Assigned task: Show each line of the entries below in which the word "opcodes" appears.

### Material supplied

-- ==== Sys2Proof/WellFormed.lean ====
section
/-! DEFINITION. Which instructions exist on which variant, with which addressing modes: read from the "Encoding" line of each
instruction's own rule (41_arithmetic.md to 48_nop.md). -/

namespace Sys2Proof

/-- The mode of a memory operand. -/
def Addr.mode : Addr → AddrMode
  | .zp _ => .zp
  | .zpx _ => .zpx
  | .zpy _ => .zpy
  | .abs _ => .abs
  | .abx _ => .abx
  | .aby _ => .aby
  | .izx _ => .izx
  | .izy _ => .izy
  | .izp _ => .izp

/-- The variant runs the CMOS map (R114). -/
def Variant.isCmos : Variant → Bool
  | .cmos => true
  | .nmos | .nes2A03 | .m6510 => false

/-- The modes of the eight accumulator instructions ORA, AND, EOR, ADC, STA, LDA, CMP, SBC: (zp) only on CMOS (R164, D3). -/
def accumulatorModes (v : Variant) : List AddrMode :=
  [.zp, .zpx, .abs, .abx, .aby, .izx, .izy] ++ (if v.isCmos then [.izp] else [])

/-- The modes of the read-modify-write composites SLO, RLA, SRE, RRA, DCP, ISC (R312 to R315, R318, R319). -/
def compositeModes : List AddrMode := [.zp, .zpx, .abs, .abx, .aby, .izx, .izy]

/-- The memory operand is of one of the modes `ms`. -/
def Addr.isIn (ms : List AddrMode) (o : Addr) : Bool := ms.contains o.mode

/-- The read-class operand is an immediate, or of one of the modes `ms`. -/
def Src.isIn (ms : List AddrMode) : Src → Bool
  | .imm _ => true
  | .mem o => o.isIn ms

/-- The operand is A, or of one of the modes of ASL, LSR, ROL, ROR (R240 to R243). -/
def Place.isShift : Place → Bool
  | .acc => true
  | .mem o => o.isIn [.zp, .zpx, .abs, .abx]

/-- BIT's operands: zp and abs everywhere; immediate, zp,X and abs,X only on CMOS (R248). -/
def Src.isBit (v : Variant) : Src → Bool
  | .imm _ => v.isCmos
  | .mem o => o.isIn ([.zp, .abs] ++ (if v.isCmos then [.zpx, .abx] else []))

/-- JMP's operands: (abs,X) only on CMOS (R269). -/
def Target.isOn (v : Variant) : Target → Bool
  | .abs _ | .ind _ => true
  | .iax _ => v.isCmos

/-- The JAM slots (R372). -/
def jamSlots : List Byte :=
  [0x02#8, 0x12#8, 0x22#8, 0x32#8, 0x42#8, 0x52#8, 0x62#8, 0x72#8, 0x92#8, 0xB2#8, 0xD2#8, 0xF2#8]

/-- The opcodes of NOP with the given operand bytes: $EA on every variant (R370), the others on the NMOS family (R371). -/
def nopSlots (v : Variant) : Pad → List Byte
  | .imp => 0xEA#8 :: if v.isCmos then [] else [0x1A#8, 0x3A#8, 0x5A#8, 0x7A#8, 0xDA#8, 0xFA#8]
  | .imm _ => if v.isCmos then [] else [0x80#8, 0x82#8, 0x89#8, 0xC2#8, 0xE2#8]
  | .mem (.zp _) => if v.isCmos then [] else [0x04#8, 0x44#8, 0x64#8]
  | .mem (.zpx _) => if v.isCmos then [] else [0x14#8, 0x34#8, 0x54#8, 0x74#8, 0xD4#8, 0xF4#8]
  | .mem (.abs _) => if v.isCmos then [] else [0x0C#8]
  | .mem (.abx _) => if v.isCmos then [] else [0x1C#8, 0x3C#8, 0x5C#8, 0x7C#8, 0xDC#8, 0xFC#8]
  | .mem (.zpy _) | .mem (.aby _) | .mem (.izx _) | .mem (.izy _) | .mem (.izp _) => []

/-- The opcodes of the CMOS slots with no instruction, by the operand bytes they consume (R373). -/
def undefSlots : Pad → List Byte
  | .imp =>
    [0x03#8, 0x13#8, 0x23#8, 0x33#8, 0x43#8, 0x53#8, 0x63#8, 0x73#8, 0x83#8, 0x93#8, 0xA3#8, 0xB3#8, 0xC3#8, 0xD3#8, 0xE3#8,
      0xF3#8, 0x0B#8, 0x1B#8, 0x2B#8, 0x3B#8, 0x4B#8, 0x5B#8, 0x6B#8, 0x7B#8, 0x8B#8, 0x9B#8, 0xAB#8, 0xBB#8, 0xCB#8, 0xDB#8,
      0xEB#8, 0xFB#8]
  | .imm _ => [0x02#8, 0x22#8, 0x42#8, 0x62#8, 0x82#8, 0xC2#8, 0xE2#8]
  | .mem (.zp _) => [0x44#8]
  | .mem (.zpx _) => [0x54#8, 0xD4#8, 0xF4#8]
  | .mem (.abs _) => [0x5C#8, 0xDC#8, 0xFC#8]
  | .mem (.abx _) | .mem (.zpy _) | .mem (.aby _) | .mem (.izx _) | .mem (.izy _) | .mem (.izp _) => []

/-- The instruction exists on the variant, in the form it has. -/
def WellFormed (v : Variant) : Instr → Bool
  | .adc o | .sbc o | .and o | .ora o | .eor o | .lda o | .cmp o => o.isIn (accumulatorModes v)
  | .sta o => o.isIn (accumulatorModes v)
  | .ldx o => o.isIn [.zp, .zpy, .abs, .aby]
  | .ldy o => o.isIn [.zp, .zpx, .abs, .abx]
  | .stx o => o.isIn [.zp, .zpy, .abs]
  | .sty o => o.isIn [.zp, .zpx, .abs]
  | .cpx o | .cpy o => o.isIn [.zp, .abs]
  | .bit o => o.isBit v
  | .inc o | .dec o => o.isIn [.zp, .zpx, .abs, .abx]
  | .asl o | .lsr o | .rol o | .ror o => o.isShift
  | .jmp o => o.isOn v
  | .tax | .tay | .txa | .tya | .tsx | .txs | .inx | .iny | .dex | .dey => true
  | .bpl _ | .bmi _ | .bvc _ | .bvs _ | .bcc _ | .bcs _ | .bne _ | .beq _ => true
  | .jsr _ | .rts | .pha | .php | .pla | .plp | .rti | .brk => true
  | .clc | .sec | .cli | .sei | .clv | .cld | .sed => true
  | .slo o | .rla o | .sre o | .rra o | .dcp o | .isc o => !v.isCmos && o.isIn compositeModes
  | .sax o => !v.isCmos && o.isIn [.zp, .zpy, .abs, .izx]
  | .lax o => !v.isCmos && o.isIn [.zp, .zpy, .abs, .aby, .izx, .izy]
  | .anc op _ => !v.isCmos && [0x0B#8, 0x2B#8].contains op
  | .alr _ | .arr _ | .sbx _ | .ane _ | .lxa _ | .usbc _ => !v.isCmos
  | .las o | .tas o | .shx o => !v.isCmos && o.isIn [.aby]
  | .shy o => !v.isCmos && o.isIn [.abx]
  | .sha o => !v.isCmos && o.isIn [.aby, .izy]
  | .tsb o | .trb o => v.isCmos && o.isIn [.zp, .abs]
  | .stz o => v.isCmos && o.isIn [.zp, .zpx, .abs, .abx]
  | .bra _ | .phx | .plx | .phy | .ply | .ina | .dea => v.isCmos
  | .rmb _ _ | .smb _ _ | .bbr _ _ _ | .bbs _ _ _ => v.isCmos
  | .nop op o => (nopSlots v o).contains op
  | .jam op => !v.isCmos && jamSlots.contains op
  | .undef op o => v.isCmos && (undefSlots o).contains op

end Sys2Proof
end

######

Result of the task:
/-- The opcodes of NOP with the given operand bytes: $EA on every variant (R370), the others on the NMOS family (R371). -/
/-- The opcodes of the CMOS slots with no instruction, by the operand bytes they consume (R373). -/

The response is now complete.